EL PASO, TEXAS – AUGUST 07: A ‘Ban Assault Weapons Now’ sign is displayed near a voter registration table at a protest against President Trump’s visit, following a mass shooting which left at least 22 people dead, on August 7, 2019 in El Paso, Texas. Protestors also called for gun control and denounced white supremacy. A 21-year-old white male suspect remains in custody in El Paso which sits along the U.S.-Mexico border. Mario Tama/Getty Images/AFP

“A new commandment I give to you, that you love one another: just as I have loved you, you also are to love one another. By this all people will know that you are my disciples if you have a love for one another.”-John 13:34-35 

The grace of our Lord Jesus Christ is with you all. Our Diocese is a racially and ethnically diverse diocese. As a result, we cannot avoid addressing the issue of race relations in our diocese. God, Who made us all in His image and with such diversity, desires that we live and act with love and harmony with one another. This is the first reason you are receiving this special message.  
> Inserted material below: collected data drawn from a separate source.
-- ==== Sys2Proof/Tests/Slice0.lean ====
section
/-! SUPPORT. Own tests: ill-formed commands are refused by WellFormed; each statement's hypotheses are met by a concrete
state, clause by clause; single steps with results worked out from the spec. -/
namespace Sys2Proof.Tests
open Sys2Proof Sys2Proof.Machine
set_option Elab.async false

/-! ### Helper states -/

/-- A write's signals of requester 1 with the right parity. -/
def acc (d : Word) : RpAcc := { id := 1, data := d, par := wordPar d }
/-- A state with registers set to given values. -/
def poke (s : State) (l : List (Nat × Word)) : State := l.foldl (fun t e => t.setReg e.1 e.2) s
/-- Out of reset, in the given mode and phase, owned by requester 1 at level 0. -/
def mode (m : Mode) (p : Phase) : State :=
  { State.reset with
    build := { lanes := 128, patch := 0, idcode := 1 }
    fuse := { State.reset.fuse with request := false, done := true }
    glb := { Glb.init with mode := m, phase := p, owner := some 1, level := some 0 } }
/-- SERVICE with nothing enabled. -/
def svc : State := mode .service .none
/-- SERVICE with lane 0 enabled, four LUNs of four planes on target 0, and the Quill of cluster 0 and the Scribe running. -/
def one : State :=
  poke { svc with
    lanes := [(0, { Lane.init with enabled := true })]
    clusters := [(0, { Cluster.init with quill := { Core.init with state := .running } })]
    scribe := { Core.init with state := .running } }
    [(lnA 0 Reg.LN_GEOM0, 0x109003FF#32), (lnA 0 Reg.LN_GEOM1, 0x00000100#32), (lnA 0 Reg.LN_TGT_PRESENT, 1)]
/-- OPENING in the given phase. -/
def opn (p : Phase) : State := mode .opening p
/-- The expert area open on every page: the unlock open and the page's CTL set. -/
def expertOf (s : State) (page : Nat) : State :=
  ({ s with glb := { s.glb with unlock := .open } } : State).setReg (page + 8) 1
/-- Words laid in the store from a byte address on. -/
def lay (s : State) (at_ : Nat) (ws : List Word) : State :=
  { s with store := (leBytes (4 * ws.length) (leWords ws)).zipIdx.foldl (fun t e => Tab.setD (fun _ => 0) t (at_ + e.2) e.1) s.store }
/-- The Context Cache enabled, with some lines of the store, clean or as spoiled says. -/
def linesOf (s : State) (tags : List Nat) (f : Line → Line) : State := s.modCache (fun c =>
  { c with st := .enabled, ways := tags.map (fun t => (t % 2048 * 16, some (f (freshLine t (s.hostBeat (s.lineAddr t)) false)))) })
/-- The cache holds some lines. -/
def cached (s : State) (tags : List Nat) : State := linesOf s tags id
/-- The cache holds some lines, all poisoned: a lookup of one is STORE_ERR. -/
def spoiled (s : State) (tags : List Nat) : State := linesOf s tags (fun l => { l with poison := true })
/-- Nothing is wanted of the cache after an effect. -/
def allThere (s : State) : Bool := s.cache.wanted.isNone
/-- The same with 64 MB of store: ring contexts at 0, defect bitmaps at 16 MB, frontier tables at 48 MB. -/
def mem : State := poke one [(Reg.CC_SIZE, 0x40#32), (Reg.DF_BASE, 0x01000000#32), (Reg.DF_FR_BASE, 0x03000000#32)]

/-! ### Well-formedness: an ill-formed command for each check -/

/-- One LUN of a parameter page. -/
def lunp : LunParam :=
  { dataBytes := 16384, spareBytes := 2304, pagesPerBlock := 1024, blocksPerLun := 8192, luns := 4, addrCycles := 0x23, bitsPerCell := 3, badMax := 40, planeBits := 2, freeBlock := false }
/-- A whole trial. -/
def trial : Trial := { dccOk := true, rx := List.replicate 32 (some (10, 30)), tx := List.replicate 8 (some (5, 25)), crcOk := true, dqs := 0 }
/-- A target with one LUN. -/
def target0 : TargetFound := { target := 0, luns := [[{ crcOk := true, body := .jesd230 lunp }]], modes := [], cpByte := none }
/-- Lane 0 with one target and one trial. -/
def lane0 : LaneFound := { lane := 0, targets := [target0], trials := [trial], restored := none }
/-- A blank seal copy of region 0. -/
def copy0 : SealCopy := { region := 0, frames := [] }
/-- A lookup that loads 64 bytes. -/
def load64 : CcLookup := loadQ unitTenants 64

theorem test_wf_train : (Instr.trainPhase [lane0]).wellFormed = true := by decide +kernel
theorem test_ill_rx : (Instr.trainPhase [{ lane0 with trials := [{ trial with rx := [] }] }]).wellFormed = false := by decide +kernel
theorem test_ill_tx : (Instr.retrainRun 0 [{ trial with tx := [] }]).wellFormed = false := by decide +kernel
theorem test_ill_eye : (Instr.retrainRun 0 [{ trial with tx := List.replicate 8 (some (9, 8)) }]).wellFormed = false := by decide +kernel
theorem test_ill_no_lun : (Instr.trainPhase [{ lane0 with targets := [{ target0 with luns := [] }] }]).wellFormed = false := by decide +kernel
theorem test_ill_five_luns : (Instr.trainPhase [{ lane0 with targets := [{ target0 with luns := List.replicate 5 [] }] }]).wellFormed = false := by
  decide +kernel
theorem test_ill_target_twice : (Instr.trainPhase [{ lane0 with targets := [target0, target0] }]).wellFormed = false := by decide +kernel
theorem test_ill_lane_twice : (Instr.trainPhase [lane0, lane0]).wellFormed = false := by decide +kernel
theorem test_ill_copy_frames : (Instr.sealPhase [{ copy0 with frames := List.replicate 33 0 }]).wellFormed = false := by decide +kernel
theorem test_ill_copy_twice : (Instr.sealPhase [copy0, copy0]).wellFormed = false := by decide +kernel
theorem test_ill_restart_lane : (Instr.openingRestart [lane0, lane0] []).wellFormed = false := by decide +kernel
theorem test_ill_restart_trial : (Instr.openingRestart [{ lane0 with trials := [{ trial with rx := [] }] }] []).wellFormed = false := by decide +kernel
theorem test_ill_release_copy : (Instr.warmResetRelease [] [copy0, copy0]).wellFormed = false := by decide +kernel
theorem test_ill_release_frames : (Instr.warmResetRelease [] [{ copy0 with frames := List.replicate 33 0 }]).wellFormed = false := by decide +kernel
theorem test_ill_marker_twice : (Instr.defectPhase [{ die := 0, entry := 0, page := 0, byte := 0 }, { die := 0, entry := 0, page := 0, byte := 255 }] .clean).wellFormed = false := by decide +kernel
theorem test_ill_mismatches : (Instr.calRunStep 0 [0, 0, 0] false).wellFormed = false := by decide +kernel
theorem test_ill_dout_frames : (Instr.elDout 0 (List.replicate 33 0) [] []).wellFormed = false := by decide +kernel
theorem test_ill_dout_raw : (Instr.elDout 0 [] (List.replicate 65536 0) []).wellFormed = false := by decide +kernel
theorem test_wf_lookup_edge : (Instr.ccLookup 64 load64 .clean).wellFormed = true := by decide +kernel
theorem test_ill_lookup_crosses : (Instr.ccLookup 65 load64 .clean).wellFormed = false := by decide +kernel
theorem test_ill_lookup_empty : (Instr.ccLookup 0 { load64 with len := 0 } .clean).wellFormed = false := by decide +kernel
theorem test_ill_lookup_bytes : (Instr.ccLookup 0 { load64 with bytes := [0] } .clean).wellFormed = false := by decide +kernel

/-! ### Witnesses: the step and the register port -/

theorem wit_StepRunsFront : ({ svc with pending := [.bypass 0xF#4] } : State).pending = .bypass 0xF#4 :: [] := by decide +kernel
theorem wit_StepIdleTicks : State.reset.canon = true ∧ State.reset.pending = [] := by decide +kernel
theorem wit_StepKeepsCanon : ∃ t, step one = .next t ∧ one.canon = true :=
  ⟨_, rfl, by decide +kernel⟩
theorem wit_StepNeverStops : ({ one with pending := [.bypass 0xF#4] } : State).canon = true := by decide +kernel
/-- A state with a command waiting. -/
def pend (s : State) (c : Instr) : State := { s with pending := [c] }
theorem wit_KekKept : ∃ d p t, parOk 32 d p = true ∧ (pend svc (.kekSample d p)).canon = true ∧ step (pend svc (.kekSample d p)) = .next t ∧
    t.fuse.kek ≠ svc.fuse.kek := by
  refine ⟨0, 0, _, ?_, ?_, rfl, ?_⟩ <;> decide +kernel
theorem wit_KekKept_cold : ∃ t, step { pend svc .coldResetAssert with fuse := { svc.fuse with kek := some 5 } } = .next t ∧ t.fuse.kek ≠ some 5 :=
  ⟨_, rfl, by decide +kernel⟩
theorem wit_KekKept_scan : ∃ t, step { pend svc .scanModeRise with fuse := { svc.fuse with kek := some 5 } } = .next t ∧ t.fuse.kek ≠ some 5 :=
  ⟨_, rfl, by decide +kernel⟩
theorem wit_TimeAndTapKept_idle : ∃ t, step svc = .next t ∧ t.time ≠ svc.time := ⟨_, rfl, by decide +kernel⟩
theorem wit_TimeAndTapKept_tap : ∃ t, step (pend svc .highz) = .next t ∧ t.tap ≠ svc.tap := ⟨_, rfl, by decide +kernel⟩

theorem wit_AccessInReset : State.reset.pins.scan = .mission ∧ State.reset.pins.pwrLow = false ∧ State.reset.glb.mode = .reset ∧
    writeOf (.registerWrite 0xC040 (acc 1)) = some (0xC040, acc 1) ∧
    ¬ ((0xC040 : Nat) = Reg.GLB_RELEASE ∨ 0xC040 = Reg.GLB_BUILD ∨ 0xC040 = Reg.GLB_MODE ∨ ((0xC040 : Nat) / 0x1000 = 1 ∧ 0xC040 % 4 = 0)) ∧
    ((0x1000 : Nat) / 0x1000 = 1 ∧ 0x1000 % 4 = 0) := by decide +kernel
theorem wit_AccessFaults : svc.pins.scan = .mission ∧ svc.pins.pwrLow = false ∧ svc.portReset = false ∧
    ((0x41 : Nat) % 4 ≠ 0) ∧ (wordPar (acc 1).data ≠ 0) ∧ (svc.portBegin 0x2000).mayWrite 0x2000 2 = false ∧
    (0x2000 % 4 = 0 ∧ wordPar (acc 1).data = (acc 1).par ∧ (svc.portBegin 0x2000).mayWrite 0x2000 (acc 1).id = true) ∧
    (svc.portBegin 0x2000).mayRead 0x2000 2 = false ∧ (svc.portBegin 0x1FFC).mayRead 0x1FFC 2 = true := by decide +kernel
/-- A build of 64 lanes. -/
def small : State := { svc with build := { lanes := 64, patch := 0, idcode := 1 } }
/-- Cluster 0 dozed. -/
def dozed0 : State := { svc with clusters := [(0, { Cluster.init with dozed := true })] }
theorem wit_WriteOrders : small.portReset = false ∧ (small.portBegin (clA 8 8)).portFault (clA 8 8) true (acc 0) = none ∧
    (small.accepting (clA 8 8) (acc 0)).absent (clA 8 8) = true ∧ (pageKind (clA 8 8)) ≠ .reserved ∧
    (dozed0.accepting (clA 0 8) (acc 0)).absent (clA 0 8) = false ∧ (dozed0.accepting (clA 0 8) (acc 0)).dozedPage (clA 0 8) = true ∧
    (svc.accepting 0xF400 (acc 0)).absent 0xF400 = false ∧ (svc.accepting 0xF400 (acc 0)).dozedPage 0xF400 = false ∧
    (svc.accepting 0xF400 (acc 0)).lockApplies 0xF400 = false ∧ (svc.accepting 0xF400 (acc 0)).expertApplies 0xF400 = true := by decide +kernel
theorem wit_RegisterWritePlain : plainWrite Reg.BL_ACK 5 = true ∧ (svc.accepting Reg.BL_ACK (acc 5)).writeShut Reg.BL_ACK = false ∧
    svc.accepts Reg.BL_ACK (acc 5) = true := by decide +kernel
/-- The page of BL_ACK locked. -/
def locked : State := svc.setReg (pageBase Reg.BL_CFG + 0xFF0) 1
theorem wit_RegisterWritePlain_locked : plainWrite Reg.BL_CFG 1 = true ∧ (locked.portBegin Reg.BL_CFG).portFault Reg.BL_CFG true (acc 1) = none ∧
    (locked.accepting Reg.BL_CFG (acc 1)).absent Reg.BL_CFG = false ∧ (locked.accepting Reg.BL_CFG (acc 1)).dozedPage Reg.BL_CFG = false ∧
    (locked.accepting Reg.BL_CFG (acc 1)).lockApplies Reg.BL_CFG = true ∧
    ((locked.accepting Reg.BL_CFG (acc 1)).countDrop 1 Reg.BL_CFG).writeShut Reg.BL_CFG = false := by decide +kernel
theorem wit_RegisterWriteSpecial : svc.accepts Reg.TN_CMD (acc 1) = true ∧ ownWrite Reg.TN_CMD 1 = true ∧
    svc.accepts Reg.MV_CFG (acc 1) = true ∧ (svc.accepting Reg.MV_CFG (acc 1)).writeShut Reg.MV_CFG = true ∧
    svc.accepts Reg.KY_WRAP (acc 1) = true ∧ svc.accepts (Reg.KY_WRAP + 68) (acc 1) = true ∧
    svc.accepts Reg.SG_PEND (acc 1) = true ∧ svc.accepts (Reg.SG_FPEND + 12) (acc 1) = true := by decide +kernel
theorem wit_RegisterWriteSpecial_px : hasPerturb (pageKind 0x9F1C) = true ∧ 0xF00 ≤ 0x9F1C % 0x1000 ∧ 0x9F1C % 0x1000 < 0xF20 ∧ 0x9F1C % 8 = 4 ∧
    svc.accepts 0x9F1C (acc 1) = true ∧ (svc.accepting 0x9F1C (acc 1)).glb.pbOpen = false := by decide +kernel
/-- AWAIT_IMAGES for 1 ms, GLB_OPEN_TIMEOUT written with n ms. -/
def lateBy (n : Word) : State :=
  (({ opn .awaitImages with time := 100000 } : State).accepting Reg.GLB_OPEN_TIMEOUT (acc n)).writeRow Reg.GLB_OPEN_TIMEOUT false n
theorem wit_RegisterWriteSpecial_timeout : (opn .awaitImages).accepts Reg.GLB_OPEN_TIMEOUT (acc 1) = true ∧
    ((opn .awaitImages).accepting Reg.GLB_OPEN_TIMEOUT (acc 1)).lockApplies Reg.GLB_OPEN_TIMEOUT = false ∧ (lateBy 1).imagesLate = true ∧
    (lateBy 2).imagesLate = false := by decide +kernel
theorem wit_RcRead : svc.portReset = false ∧ (svc.portBegin 0x2000).mayRead 0x2000 1 = true ∧ (small.portBegin (clA 8 0)).absent (clA 8 0) = true ∧
    (dozed0.portBegin (clA 0 0)).dozedPage (clA 0 0) = true ∧ (svc.portBegin (clA 0 0)).dozedPage (clA 0 0) = false := by decide +kernel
The second reason has to do with the recent shootings in El Paso, Texas. Appropriately, this tragedy has caused us to look at our culture and contributory causes to the mass shootings around the world. We are once again confronted with the fact that our beliefs, ideas, and words regarding persons of other races and tribes lead to certain actions and behaviours toward them.


When a person believes he is superior or better than people of other races and tribes because of his race or ethnicity, that person is a racist. If a person resents, hates or looks down on a person or group of people or thinks they are worse or inferior because of their race or tribe, that person is a racist or a tribalist. 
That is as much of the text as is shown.